| Description of the task |
The stretch wanted below opens at the line containing "def mxLog (fmt" and closes at the line containing "v => maxLog [v]". Please return it exactly, with no other lines.

(Dataset entries)

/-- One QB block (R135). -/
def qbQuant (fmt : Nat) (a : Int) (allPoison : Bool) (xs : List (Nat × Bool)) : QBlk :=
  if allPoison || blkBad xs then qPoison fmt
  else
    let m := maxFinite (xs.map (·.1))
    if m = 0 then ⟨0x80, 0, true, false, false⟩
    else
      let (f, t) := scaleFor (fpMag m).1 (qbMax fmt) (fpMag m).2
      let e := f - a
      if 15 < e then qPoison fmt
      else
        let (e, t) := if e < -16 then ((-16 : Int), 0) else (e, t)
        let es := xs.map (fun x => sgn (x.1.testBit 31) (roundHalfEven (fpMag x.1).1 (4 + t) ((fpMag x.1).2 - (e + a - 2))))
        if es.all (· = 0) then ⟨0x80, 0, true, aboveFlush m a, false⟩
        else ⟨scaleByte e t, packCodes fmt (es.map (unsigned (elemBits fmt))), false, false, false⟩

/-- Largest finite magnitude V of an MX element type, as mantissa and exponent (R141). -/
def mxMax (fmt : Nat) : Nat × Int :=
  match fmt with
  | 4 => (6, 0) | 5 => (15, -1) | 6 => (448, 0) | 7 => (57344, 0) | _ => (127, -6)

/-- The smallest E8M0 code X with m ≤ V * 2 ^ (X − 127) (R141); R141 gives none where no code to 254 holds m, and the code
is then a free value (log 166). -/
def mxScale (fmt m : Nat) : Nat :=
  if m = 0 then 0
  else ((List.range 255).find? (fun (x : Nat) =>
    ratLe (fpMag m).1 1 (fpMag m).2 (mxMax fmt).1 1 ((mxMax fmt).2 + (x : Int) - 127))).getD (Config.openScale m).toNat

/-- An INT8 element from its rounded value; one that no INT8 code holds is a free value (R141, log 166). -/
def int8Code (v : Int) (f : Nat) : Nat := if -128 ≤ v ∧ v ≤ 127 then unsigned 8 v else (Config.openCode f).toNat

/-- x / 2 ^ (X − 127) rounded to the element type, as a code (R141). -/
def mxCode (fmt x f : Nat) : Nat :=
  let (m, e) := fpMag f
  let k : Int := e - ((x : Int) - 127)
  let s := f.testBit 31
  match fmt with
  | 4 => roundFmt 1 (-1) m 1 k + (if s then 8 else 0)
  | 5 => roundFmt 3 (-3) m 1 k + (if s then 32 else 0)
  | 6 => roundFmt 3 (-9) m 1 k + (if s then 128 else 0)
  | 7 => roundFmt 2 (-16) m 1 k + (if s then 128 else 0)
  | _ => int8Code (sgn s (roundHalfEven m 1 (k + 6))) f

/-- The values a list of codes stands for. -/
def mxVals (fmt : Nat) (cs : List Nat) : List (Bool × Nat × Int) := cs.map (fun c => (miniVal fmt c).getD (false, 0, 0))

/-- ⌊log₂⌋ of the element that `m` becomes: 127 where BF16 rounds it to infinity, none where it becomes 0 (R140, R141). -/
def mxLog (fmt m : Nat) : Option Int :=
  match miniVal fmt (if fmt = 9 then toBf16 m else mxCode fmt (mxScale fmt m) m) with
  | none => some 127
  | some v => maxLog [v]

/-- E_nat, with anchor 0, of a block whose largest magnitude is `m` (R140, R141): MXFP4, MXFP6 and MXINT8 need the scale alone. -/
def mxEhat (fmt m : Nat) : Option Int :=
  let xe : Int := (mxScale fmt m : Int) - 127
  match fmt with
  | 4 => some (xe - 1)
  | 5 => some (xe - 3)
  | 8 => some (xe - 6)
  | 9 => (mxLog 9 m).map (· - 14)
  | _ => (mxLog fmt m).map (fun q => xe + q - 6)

| Answer to this exercise |
def mxLog (fmt m : Nat) : Option Int :=
  match miniVal fmt (if fmt = 9 then toBf16 m else mxCode fmt (mxScale fmt m) m) with
  | none => some 127
  | some v => maxLog [v]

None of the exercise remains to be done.